Pullikuth Ashok, McKinnon Evangeline, Schaeffer Hans-Joerg, Catling Andrew D
Department of Pharmacology, Louisiana State University Health Sciences Center, 1901 Perdido Street, New Orleans, LA 70112, USA.
Mol Cell Biol. 2005 Jun;25(12):5119-33. doi: 10.1128/MCB.25.12.5119-5133.2005.
How the extracellular signal-regulated kinase (ERK) cascade regulates diverse cellular functions, including cell proliferation, survival, and motility, in a context-dependent manner remains poorly understood. Compelling evidence indicates that scaffolding molecules function in yeast to channel specific signals through common components to appropriate targets. Although a number of putative ERK scaffolding proteins have been identified in mammalian systems, none has been linked to a specific biological response. Here we show that the putative scaffold protein MEK partner 1 (MP1) and its partner p14 regulate PAK1-dependent ERK activation during adhesion and cell spreading but are not required for ERK activation by platelet-derived growth factor. MP1 associates with active but not inactive PAK1 and controls PAK1 phosphorylation of MEK1. Our data further show that MP1, p14, and MEK1 serve to inhibit Rho/Rho kinase functions necessary for the turnover of adhesion structures and cell spreading and reveal a signal-channeling function for a MEK1/ERK scaffold in orchestrating cytoskeletal rearrangements important for cell motility.

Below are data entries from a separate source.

-- ==== Sys2Proof/Machine/Dispatch.lean ====
section
/-! DEFINITION. The meaning of every instruction, one arm per constructor. -/

namespace Sys2Proof.Machine

def exec (i : Instr) (s : State) : Host.Outcome State Fault Refusal :=
  match i with
  | .reset => Sys2Proof.Machine.execReset s
  | .init => Sys2Proof.Machine.execInit s
  | .setContrast a => Sys2Proof.Machine.execSetContrast a s
  | .setBias a => Sys2Proof.Machine.execSetBias a s
  | .setTc a => Sys2Proof.Machine.execSetTc a s
  | .pwrDown => Sys2Proof.Machine.execPwrDown s
  | .pwrUp => Sys2Proof.Machine.execPwrUp s
  | .setPixel x y lit => Sys2Proof.Machine.execSetPixel x y lit s
  | .clrPixel x y => Sys2Proof.Machine.execClrPixel x y s
  | .getPixel x y => Sys2Proof.Machine.execGetPixel x y s
  | .clear => Sys2Proof.Machine.execClear s
  | .setAddr band col => Sys2Proof.Machine.execSetAddr band col s
  | .flush => Sys2Proof.Machine.execFlush s
  | .wrChar c => Sys2Proof.Machine.execWrChar c s
  | .geometry => Sys2Proof.Machine.execGeometry s
  | .drawPixel x y lit => Sys2Proof.Machine.execDrawPixel x y lit s
  | .cmdFunctionSet pd v h => Sys2Proof.Machine.execCmdFunctionSet pd v h s
  | .cmdDisplayControl d e => Sys2Proof.Machine.execCmdDisplayControl d e s
  | .cmdSetY y => Sys2Proof.Machine.execCmdSetY y s
  | .cmdSetX x => Sys2Proof.Machine.execCmdSetX x s
  | .cmdSetTc t => Sys2Proof.Machine.execCmdSetTc t s
  | .cmdSetBias b => Sys2Proof.Machine.execCmdSetBias b s
  | .cmdSetVop v => Sys2Proof.Machine.execCmdSetVop v s
  | .data d => Sys2Proof.Machine.execData d s

end Sys2Proof.Machine
end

细胞外信号调节激酶(ERK)级联反应如何以上下文依赖的方式调节多种细胞功能,包括细胞增殖、存活和运动,目前仍知之甚少。有力的证据表明,支架分子在酵母中发挥作用,通过共同的组分将特定信号导向合适的靶点。尽管在哺乳动物系统中已鉴定出许多假定的ERK支架蛋白,但尚无一种与特定的生物学反应相关联。在此,我们表明,假定的支架蛋白MEK伴侣1(MP1)及其伴侣p14在黏附及细胞铺展过程中调节PAK1依赖性ERK激活,但血小板衍生生长因子激活ERK则不需要它们。MP1与活性而非非活性PAK1结合,并控制MEK1的PAK1磷酸化。我们的数据进一步表明,MP1、p14和MEK1可抑制黏附结构周转及细胞铺展所需的Rho/Rho激酶功能,并揭示了MEK1/ERK支架在协调对细胞运动至关重要的细胞骨架重排中的信号传导功能。